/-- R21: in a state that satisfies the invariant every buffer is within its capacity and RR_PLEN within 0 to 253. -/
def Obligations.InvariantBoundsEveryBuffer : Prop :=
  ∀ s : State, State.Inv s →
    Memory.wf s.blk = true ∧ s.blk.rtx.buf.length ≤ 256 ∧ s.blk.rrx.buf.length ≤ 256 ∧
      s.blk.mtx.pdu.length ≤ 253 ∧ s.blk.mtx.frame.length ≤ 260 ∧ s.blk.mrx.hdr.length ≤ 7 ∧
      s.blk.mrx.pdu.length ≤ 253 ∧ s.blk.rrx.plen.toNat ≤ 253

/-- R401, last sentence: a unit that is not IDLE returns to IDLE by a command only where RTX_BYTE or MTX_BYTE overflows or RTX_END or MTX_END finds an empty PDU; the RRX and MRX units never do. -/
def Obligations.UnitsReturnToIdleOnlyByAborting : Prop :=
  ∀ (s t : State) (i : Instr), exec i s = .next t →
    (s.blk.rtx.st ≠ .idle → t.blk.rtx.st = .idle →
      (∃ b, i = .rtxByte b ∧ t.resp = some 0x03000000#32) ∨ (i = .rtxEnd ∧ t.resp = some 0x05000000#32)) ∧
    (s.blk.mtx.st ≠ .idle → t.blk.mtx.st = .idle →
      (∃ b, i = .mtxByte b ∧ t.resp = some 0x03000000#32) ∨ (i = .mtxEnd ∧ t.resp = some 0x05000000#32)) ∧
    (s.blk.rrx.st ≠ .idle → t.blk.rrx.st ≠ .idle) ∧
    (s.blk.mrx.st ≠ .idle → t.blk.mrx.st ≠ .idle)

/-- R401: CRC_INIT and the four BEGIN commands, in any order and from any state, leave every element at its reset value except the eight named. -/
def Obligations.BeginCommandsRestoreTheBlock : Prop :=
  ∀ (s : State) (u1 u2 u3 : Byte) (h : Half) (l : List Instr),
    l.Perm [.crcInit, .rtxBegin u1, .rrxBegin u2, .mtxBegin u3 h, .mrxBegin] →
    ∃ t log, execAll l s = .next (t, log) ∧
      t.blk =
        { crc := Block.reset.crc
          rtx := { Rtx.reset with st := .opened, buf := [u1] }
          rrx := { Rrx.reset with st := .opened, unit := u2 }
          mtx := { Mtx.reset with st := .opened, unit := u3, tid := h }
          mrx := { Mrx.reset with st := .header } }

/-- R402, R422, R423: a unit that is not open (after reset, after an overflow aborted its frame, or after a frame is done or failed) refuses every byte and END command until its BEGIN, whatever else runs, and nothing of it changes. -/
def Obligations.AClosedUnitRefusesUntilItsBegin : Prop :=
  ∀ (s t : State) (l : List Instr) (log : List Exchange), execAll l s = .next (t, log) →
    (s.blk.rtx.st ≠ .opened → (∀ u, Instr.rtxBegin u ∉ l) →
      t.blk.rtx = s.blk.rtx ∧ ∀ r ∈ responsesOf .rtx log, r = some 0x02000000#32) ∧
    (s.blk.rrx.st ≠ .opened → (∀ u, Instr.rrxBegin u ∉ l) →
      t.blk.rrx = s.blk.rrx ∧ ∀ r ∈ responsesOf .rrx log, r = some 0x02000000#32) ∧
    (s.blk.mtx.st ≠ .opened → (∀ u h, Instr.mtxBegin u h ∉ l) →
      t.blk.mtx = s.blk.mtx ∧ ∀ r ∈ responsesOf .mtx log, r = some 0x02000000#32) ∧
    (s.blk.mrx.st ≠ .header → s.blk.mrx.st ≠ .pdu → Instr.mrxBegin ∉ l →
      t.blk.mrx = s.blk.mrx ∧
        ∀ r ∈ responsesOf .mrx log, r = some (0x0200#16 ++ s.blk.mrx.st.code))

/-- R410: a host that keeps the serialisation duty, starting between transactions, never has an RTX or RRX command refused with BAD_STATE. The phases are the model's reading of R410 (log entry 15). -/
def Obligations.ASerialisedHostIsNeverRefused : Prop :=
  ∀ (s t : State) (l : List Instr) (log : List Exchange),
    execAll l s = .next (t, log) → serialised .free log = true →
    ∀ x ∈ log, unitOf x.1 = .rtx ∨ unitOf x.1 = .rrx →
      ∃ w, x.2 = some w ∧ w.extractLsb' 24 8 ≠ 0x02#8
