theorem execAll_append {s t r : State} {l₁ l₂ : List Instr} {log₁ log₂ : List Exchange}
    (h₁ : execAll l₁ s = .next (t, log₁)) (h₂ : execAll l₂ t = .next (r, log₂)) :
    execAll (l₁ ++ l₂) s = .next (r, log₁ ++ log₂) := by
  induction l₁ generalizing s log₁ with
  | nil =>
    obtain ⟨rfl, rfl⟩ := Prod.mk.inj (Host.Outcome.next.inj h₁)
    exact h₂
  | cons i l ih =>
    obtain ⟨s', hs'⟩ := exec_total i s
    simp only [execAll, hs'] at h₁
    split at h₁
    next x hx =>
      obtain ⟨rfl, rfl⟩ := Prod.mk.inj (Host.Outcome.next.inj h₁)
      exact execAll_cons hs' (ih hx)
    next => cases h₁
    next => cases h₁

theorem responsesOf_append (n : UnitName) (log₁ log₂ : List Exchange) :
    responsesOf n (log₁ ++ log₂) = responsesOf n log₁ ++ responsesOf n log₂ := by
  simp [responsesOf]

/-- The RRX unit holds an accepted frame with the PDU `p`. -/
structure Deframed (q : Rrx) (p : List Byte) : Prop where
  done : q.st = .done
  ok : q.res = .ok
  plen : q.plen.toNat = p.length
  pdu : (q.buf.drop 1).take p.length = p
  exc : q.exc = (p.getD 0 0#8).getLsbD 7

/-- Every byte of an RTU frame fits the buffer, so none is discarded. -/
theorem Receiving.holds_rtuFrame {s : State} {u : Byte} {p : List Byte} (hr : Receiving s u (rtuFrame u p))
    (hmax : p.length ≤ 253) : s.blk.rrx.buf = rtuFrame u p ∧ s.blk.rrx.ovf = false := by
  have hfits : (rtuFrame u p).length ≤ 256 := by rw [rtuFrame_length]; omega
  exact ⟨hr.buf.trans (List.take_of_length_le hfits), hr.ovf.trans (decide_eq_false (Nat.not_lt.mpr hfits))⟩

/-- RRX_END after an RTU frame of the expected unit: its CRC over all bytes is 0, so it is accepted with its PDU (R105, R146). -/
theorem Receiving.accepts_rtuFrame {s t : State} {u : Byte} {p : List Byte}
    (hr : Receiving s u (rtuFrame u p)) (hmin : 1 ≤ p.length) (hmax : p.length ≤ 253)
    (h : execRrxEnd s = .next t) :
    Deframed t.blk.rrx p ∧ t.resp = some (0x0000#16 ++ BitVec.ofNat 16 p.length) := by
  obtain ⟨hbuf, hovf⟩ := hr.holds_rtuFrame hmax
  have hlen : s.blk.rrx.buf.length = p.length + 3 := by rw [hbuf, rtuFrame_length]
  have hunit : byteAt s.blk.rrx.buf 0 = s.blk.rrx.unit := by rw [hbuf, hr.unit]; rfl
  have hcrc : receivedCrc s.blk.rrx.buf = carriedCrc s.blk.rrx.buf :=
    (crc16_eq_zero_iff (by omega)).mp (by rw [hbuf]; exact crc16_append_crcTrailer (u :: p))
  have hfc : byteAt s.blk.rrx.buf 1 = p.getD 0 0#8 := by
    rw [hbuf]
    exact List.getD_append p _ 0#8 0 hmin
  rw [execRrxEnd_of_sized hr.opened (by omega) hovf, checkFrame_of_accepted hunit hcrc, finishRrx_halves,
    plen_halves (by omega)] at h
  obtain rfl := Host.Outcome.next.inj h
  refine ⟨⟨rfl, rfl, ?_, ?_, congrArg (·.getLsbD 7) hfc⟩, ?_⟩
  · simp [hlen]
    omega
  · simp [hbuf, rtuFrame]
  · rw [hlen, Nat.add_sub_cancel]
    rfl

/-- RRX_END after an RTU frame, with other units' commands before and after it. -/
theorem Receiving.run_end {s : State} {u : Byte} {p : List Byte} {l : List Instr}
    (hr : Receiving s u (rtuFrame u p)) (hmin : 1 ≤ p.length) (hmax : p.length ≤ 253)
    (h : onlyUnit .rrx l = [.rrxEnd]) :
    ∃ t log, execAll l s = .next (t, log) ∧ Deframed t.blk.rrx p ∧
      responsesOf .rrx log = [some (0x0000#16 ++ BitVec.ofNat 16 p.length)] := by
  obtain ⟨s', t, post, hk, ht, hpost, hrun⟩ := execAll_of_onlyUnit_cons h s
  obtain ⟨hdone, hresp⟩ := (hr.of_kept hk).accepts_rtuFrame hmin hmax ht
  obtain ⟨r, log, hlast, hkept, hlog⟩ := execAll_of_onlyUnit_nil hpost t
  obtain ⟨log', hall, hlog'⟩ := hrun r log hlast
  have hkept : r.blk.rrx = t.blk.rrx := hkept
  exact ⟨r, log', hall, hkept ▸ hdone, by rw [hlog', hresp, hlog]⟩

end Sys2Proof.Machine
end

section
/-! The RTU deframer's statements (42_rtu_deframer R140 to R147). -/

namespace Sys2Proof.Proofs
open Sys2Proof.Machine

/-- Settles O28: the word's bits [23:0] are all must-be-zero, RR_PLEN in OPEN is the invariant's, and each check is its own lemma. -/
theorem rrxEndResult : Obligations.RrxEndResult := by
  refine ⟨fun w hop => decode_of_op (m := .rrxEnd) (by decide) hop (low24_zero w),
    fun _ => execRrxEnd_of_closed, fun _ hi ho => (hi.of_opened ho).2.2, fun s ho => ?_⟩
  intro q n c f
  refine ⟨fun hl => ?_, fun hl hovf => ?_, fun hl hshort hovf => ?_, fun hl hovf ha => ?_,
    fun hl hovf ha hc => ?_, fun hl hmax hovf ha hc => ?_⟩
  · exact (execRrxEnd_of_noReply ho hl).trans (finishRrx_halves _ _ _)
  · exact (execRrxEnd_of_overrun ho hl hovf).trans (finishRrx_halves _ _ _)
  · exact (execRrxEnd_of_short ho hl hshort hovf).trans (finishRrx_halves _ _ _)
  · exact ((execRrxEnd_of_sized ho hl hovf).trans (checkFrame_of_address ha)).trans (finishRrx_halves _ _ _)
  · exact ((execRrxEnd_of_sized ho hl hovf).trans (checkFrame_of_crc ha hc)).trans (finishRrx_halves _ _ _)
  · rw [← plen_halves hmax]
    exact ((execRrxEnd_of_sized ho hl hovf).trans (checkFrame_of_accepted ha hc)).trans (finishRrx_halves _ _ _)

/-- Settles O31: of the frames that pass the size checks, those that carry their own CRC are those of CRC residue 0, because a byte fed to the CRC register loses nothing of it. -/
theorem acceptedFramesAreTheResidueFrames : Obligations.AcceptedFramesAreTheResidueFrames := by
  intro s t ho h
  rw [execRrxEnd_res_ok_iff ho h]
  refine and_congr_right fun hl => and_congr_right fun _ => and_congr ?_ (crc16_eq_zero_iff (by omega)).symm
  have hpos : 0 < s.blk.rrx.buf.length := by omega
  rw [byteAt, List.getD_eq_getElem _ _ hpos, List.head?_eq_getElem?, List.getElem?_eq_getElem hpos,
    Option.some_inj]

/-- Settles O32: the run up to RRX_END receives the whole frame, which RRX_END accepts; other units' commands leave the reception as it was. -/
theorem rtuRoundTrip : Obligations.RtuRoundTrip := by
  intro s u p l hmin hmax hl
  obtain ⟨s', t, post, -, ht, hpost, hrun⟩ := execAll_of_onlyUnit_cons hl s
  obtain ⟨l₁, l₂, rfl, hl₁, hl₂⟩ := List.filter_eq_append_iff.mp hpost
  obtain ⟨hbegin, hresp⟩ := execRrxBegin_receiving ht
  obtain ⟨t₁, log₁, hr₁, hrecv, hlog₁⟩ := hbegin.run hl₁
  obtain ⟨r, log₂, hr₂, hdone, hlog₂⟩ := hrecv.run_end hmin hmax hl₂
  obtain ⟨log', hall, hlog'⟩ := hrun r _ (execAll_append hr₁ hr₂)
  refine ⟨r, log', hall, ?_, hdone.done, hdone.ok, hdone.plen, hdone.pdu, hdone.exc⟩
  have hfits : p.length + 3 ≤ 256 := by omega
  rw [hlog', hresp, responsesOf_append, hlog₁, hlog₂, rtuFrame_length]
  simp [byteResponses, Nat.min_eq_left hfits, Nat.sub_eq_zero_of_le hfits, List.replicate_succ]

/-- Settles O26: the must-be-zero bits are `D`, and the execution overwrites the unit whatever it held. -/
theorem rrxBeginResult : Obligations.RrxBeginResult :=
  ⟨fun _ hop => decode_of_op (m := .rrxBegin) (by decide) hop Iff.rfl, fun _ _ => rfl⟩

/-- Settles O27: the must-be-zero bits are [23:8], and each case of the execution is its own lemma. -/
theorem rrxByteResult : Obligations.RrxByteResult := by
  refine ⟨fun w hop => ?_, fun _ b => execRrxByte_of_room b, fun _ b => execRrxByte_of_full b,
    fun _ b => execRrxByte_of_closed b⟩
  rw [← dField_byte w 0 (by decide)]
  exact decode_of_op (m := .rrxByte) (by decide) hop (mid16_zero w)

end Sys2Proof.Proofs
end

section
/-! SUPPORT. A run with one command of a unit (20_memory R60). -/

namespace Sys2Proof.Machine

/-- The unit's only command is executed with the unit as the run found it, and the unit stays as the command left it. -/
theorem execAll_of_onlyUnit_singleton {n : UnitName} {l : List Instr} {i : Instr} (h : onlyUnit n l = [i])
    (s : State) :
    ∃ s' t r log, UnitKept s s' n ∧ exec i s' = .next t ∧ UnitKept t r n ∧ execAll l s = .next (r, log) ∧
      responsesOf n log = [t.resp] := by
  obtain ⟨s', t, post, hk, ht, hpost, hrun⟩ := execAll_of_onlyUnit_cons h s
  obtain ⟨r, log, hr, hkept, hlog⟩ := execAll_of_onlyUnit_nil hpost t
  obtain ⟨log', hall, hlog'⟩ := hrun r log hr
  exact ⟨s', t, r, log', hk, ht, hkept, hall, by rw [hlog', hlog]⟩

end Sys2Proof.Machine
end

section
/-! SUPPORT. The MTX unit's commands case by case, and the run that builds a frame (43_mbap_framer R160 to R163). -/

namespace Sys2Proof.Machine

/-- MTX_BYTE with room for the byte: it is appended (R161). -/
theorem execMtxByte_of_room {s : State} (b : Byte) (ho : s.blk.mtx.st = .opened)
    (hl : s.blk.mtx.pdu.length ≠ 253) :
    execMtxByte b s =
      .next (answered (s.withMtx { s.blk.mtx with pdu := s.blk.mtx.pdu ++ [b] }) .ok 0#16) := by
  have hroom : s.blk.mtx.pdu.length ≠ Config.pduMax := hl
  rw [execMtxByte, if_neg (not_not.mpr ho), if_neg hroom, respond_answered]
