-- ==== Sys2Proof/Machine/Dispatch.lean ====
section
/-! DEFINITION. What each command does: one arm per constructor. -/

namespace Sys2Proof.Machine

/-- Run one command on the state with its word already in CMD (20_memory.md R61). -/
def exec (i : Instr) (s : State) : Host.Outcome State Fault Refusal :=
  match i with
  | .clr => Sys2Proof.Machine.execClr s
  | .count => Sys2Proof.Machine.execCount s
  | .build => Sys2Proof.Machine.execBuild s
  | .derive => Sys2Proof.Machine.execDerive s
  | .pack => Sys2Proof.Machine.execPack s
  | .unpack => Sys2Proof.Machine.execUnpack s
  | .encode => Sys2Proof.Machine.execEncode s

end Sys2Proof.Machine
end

### Exercise instructions
Could you restate word for word the lines above, from the one that contains "(crc16_eq_zero_iff (by omega)).mp" through the one that contains "obtain rfl := Host.Outcome.next.inj h", and no others?

### Task result
    (crc16_eq_zero_iff (by omega)).mp (by rw [hbuf]; exact crc16_append_crcTrailer (u :: p))
  have hfc : byteAt s.blk.rrx.buf 1 = p.getD 0 0#8 := by
    rw [hbuf]
    exact List.getD_append p _ 0#8 0 hmin
  rw [execRrxEnd_of_sized hr.opened (by omega) hovf, checkFrame_of_accepted hunit hcrc, finishRrx_halves,
    plen_halves (by omega)] at h
  obtain rfl := Host.Outcome.next.inj h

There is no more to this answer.